We acknowledge the Gadigal of the Eora Nation, the traditional custodians of the Country on which the Art Gallery of NSW stands.

Landscapes of modernity

While city life was a central preoccupation of the Sydney moderns, they also upheld Australia’s dominant genre of artistic creation, landscape. According to the prominent critic Sydney Ure Smith, the Australian landscape readily lent itself to a modern approach: ‘It is severe in form and outline, uncompromising in colour and geological contour.’

Australian artists had traditionally expressed ideas about nationhood and cultural identity through landscape, but modern painters and printmakers such as Grace Cossington Smith, Dorrit Black, Elioth Gruner and Roland Wakelin emphasised its dynamism and rhythmic structure.

Influenced by Cézanne’s planar, colouristic approach to landscape, or by ‘decorative’ (or design-oriented) compositions, modern artists compressed space and simplified natural forms into flat planes described in heightened or simplified colour.
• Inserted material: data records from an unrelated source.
-- ==== Sys2Proof/Machine/VecMask.lean ====
section
/-! DEFINITION. The vector compares, the mask members and the moves of VEC7 (R112, R113). -/

namespace Sys2Proof.Machine

/-! ### Compares (R112) -/

/-- An integer compare: EQ, NE, LT, LTU, LE, LEU, GT, GTU. -/
def vmsOp (w m x y : Nat) : Bool :=
  let sx := signedOf w x
  let sy := signedOf w y
  match m with
  | 0 => x == y
  | 1 => x != y
  | 2 => decide (sx < sy)
  | 3 => decide (x < y)
  | 4 => decide (sx ≤ sy)
  | 5 => decide (x ≤ y)
  | 6 => decide (sy < sx)
  | _ => decide (y < x)

/-- A floating-point compare with its flags: 16 FEQ, 17 FNE, 18 FLT, 19 FLE. -/
def vmfOp (f : SF.Fmt) (m x y : Nat) : Bool × Nat :=
  match m with
  | 16 => SF.cmp f 0 x y
  | 17 => let r := SF.cmp f 0 x y; (!r.1, r.2)
  | 18 => SF.cmp f 1 x y
  | _ => SF.cmp f 2 x y

def vcmpLegal (a : FmtV) : Bool :=
  a.vd.toNat / 8 == 0 && (if vMem a < 8 then vForm a != 2 else decide (16 ≤ vMem a) && decide (vMem a ≤ 19) && (vForm a == 0 || vForm a == 2))

/-- Set bits of a mask register, given as (index, value). -/
def writeMask (c k : Nat) (l : List (Nat × Bool)) (d : Dev) : Dev :=
  setK c k (BitVec.ofNat 4096 (l.foldl (fun x e => putElt x 1 e.1 (b2n e.2)) (kReg d c k).toNat)) d

def vcmpBody (c : Nat) (a : FmtV) : Act Ret :=
  vInstr c 0x26 a (fun _ => vcmpLegal a)
    (fun d => ⟨decide (vMem a < 8) || (vArith d c).isSome, [], (a.vs1.toNat, vG d c) :: vs2Grp a (vG d c), none, false⟩) fun d =>
    let w := vSew d c
    let f := (vArith d c).getD SF.b64
    let x := vGroup d c a.vs1.toNat (vG d c)
    let y := src2 d c a (some f)
    let rs : List (Nat × Bool × Nat) := (activeElts d c a.mask).map (fun i =>
      (i, if vMem a < 8 then (vmsOp w (vMem a) (elt x w i) (y.at' w i), 0) else vmfOp f (vMem a) (elt x w i) (y.at' w i)))
    vDone c (fun d => writeMask c a.vd.toNat (rs.map (fun e => (e.1, e.2.1)))
      (orFlags c (rs.foldl (fun x e => x ||| e.2.2) 0) d)) d

def execVectorCompare (c : CoreId) (a : FmtV) (s : State) : Host.Outcome State Fault Refusal :=
  onDev s (instr c (vTokens 8 c) (vcmpBody c a))

/-! ### Mask members (R112) -/

/-- What a mask member asks for: a valid configuration and VSTART = 0. -/
def maskNeed (_ : Dev) : VNeed := ⟨true, [], [], none, true⟩

/-- The mask register that a field names. -/
def kNum (r : BitVec 5) : Nat := r.toNat % 8

/-- A bit that a mask member makes of two bits: 32 AND, 33 OR, 34 XOR, 35 AND NOT, 36 NOT of the first. -/
def maskOp (m : Nat) (x y : Bool) : Bool :=
  match m with
  | 32 => x && y
  | 33 => x || y
  | 34 => x != y
  | 35 => x && !y
  | _ => !x

/-- MASK must be zero, and vs2 for KNOT. -/
def maskLegal (a : FmtV) : Bool :=
  decide (32 ≤ vMem a) && decide (vMem a ≤ 36) && vForm a == 0 && a.mask == 0#3 && !(vMem a == 36 && a.vs2 != 0#5)

def maskBody (c : Nat) (a : FmtV) : Act Ret :=
  vInstr c 0x26 a (fun _ => maskLegal a) maskNeed fun d =>
    let x := kReg d c (kNum a.vs1)
    let y := kReg d c (kNum a.vs2)
    vDone c (writeMask c (kNum a.vd) ((List.range (vL d c)).map (fun i => (i, maskOp (vMem a) (x.getLsbD i) (y.getLsbD i))))) d

def execMaskMembers (c : CoreId) (a : FmtV) (s : State) : Host.Outcome State Fault Refusal :=
  onDev s (instr c (fun d => Config.vecTokens (0x2600 + vMem a) (vSew d c)) (maskBody c a))

/-- The indices of the set bits of a mask register below VL. -/
def maskSet (d : Dev) (c k : Nat) : List Nat := (List.range (vL d c)).filter (fun i => (kReg d c k).getLsbD i)

def kpopcBody (c : Nat) (b : OpV) : Act Ret :=
  vInstr c 0x26 (b.fmt 40) (fun _ => b.mask == 0#3) maskNeed fun d =>
    vDone c (setG c b.vd.toNat (BitVec.ofNat 64 (maskSet d c (kNum b.vs1)).length)) d

def execKpopc (c : CoreId) (a : OpV) (s : State) : Host.Outcome State Fault Refusal :=
  onDev s (instr c (fun d => Config.vecTokens 0x2628 (vSew d c)) (kpopcBody c a))

def kfirstBody (c : Nat) (b : OpV) : Act Ret :=
  vInstr c 0x26 (b.fmt 41) (fun _ => b.mask == 0#3) maskNeed fun d =>
    vDone c (setG c b.vd.toNat (match maskSet d c (kNum b.vs1) with | i :: _ => BitVec.ofNat 64 i | [] => 0xFFFFFFFFFFFFFFFF#64)) d

def execKfirst (c : CoreId) (a : OpV) (s : State) : Host.Outcome State Fault Refusal :=
  onDev s (instr c (fun d => Config.vecTokens 0x2629 (vSew d c)) (kfirstBody c a))

/-! ### Moves (R113) -/

/-- A move of VEC7 with MASK = 0: the group operand it reads or writes. -/
def moveInstr (c vfunc : Nat) (b : OpV) (ty : Dev → Bool) (grp : BitVec 5) (body : Act Ret) : Act Ret :=
  vInstr c 0x27 (b.fmt vfunc) (fun _ => b.mask == 0#3) (fun d => ⟨ty d, [], [(grp.toNat, vG d c)], none, false⟩) body

/-- The types that an f register holds (R61). -/
def moveTy (c : Nat) (d : Dev) : Bool := decide (16 ≤ vSew d c)

def vmvgsBody (c : Nat) (b : OpV) : Act Ret := moveInstr c 1 b (fun _ => true) b.vs1 fun d =>
  vDone c (setG c b.vd.toNat (sext (vSew d c) (elt (vReg d c b.vs1.toNat).toNat (vSew d c) 0))) d

def vmvsgBody (c : Nat) (b : OpV) : Act Ret := moveInstr c 2 b (fun _ => true) b.vd fun d =>
  vDone c (writeElts c b.vd.toNat 1 (vSew d c) [(0, (gReg d c b.vs1.toNat).toNat)]) d

def vfmvfsBody (c : Nat) (b : OpV) : Act Ret := moveInstr c 3 b (moveTy c) b.vs1 fun d =>
  let f := (vFmt d c).getD SF.b64
  vDone c (setFR c b.vd.toNat (box f (elt (vReg d c b.vs1.toNat).toNat (vSew d c) 0))) d

def vfmvsfBody (c : Nat) (b : OpV) : Act Ret := moveInstr c 4 b (moveTy c) b.vd fun d =>
  let f := (vFmt d c).getD SF.b64
  vDone c (writeElts c b.vd.toNat 1 (vSew d c) [(0, fVal d c f b.vs1)]) d

/-- VID writes the active elements: those from VSTART to VL − 1, since MASK must be 0 (R100, R113). -/
def vidBody (c : Nat) (b : OpV) : Act Ret := moveInstr c 5 b (fun _ => true) b.vd fun d =>
  vDone c (writeElts c b.vd.toNat (vG d c) (vSew d c) ((bodyElts d c).map (fun i => (i, i)))) d

def execVmvGS (c : CoreId) (a : OpV) (s : State) : Host.Outcome State Fault Refusal :=
  onDev s (instr c (fun d => Config.vecTokens 0x2701 (vSew d c)) (vmvgsBody c a))
def execVmvSG (c : CoreId) (a : OpV) (s : State) : Host.Outcome State Fault Refusal :=
  onDev s (instr c (fun d => Config.vecTokens 0x2702 (vSew d c)) (vmvsgBody c a))
def execVfmvFS (c : CoreId) (a : OpV) (s : State) : Host.Outcome State Fault Refusal :=
  onDev s (instr c (fun d => Config.vecTokens 0x2703 (vSew d c)) (vfmvfsBody c a))
def execVfmvSF (c : CoreId) (a : OpV) (s : State) : Host.Outcome State Fault Refusal :=
  onDev s (instr c (fun d => Config.vecTokens 0x2704 (vSew d c)) (vfmvsfBody c a))
def execVid (c : CoreId) (a : OpV) (s : State) : Host.Outcome State Fault Refusal :=
  onDev s (instr c (vTokens 8 c) (vidBody c a))

end Sys2Proof.Machine
end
Many modernist landscapes reveal the impact of car and plane travel, which significantly altered the experience of the landscape.

Questions and activities

  • Look at examples of modernist landscapes in the exhibition. Discuss the different styles and the use of exaggerated colours, patterns and shapes. Create your own landscape painting by simplifying shapes, thinking carefully about the colours you use.
  • Compare the modernist approach to landscape with more traditional colonial and Australian impressionist depictions. Write a list of words and phrases that describe each approach. Decipher how attitudes to the land and identity changed from the early 19th to the early 20th century.
  • What types of landscapes were modernist artists drawn too? How did these landscapes satisfy their need to explore modernity? Why did car and plane travel significantly alter the experience of the landscape and the interpretation of the real?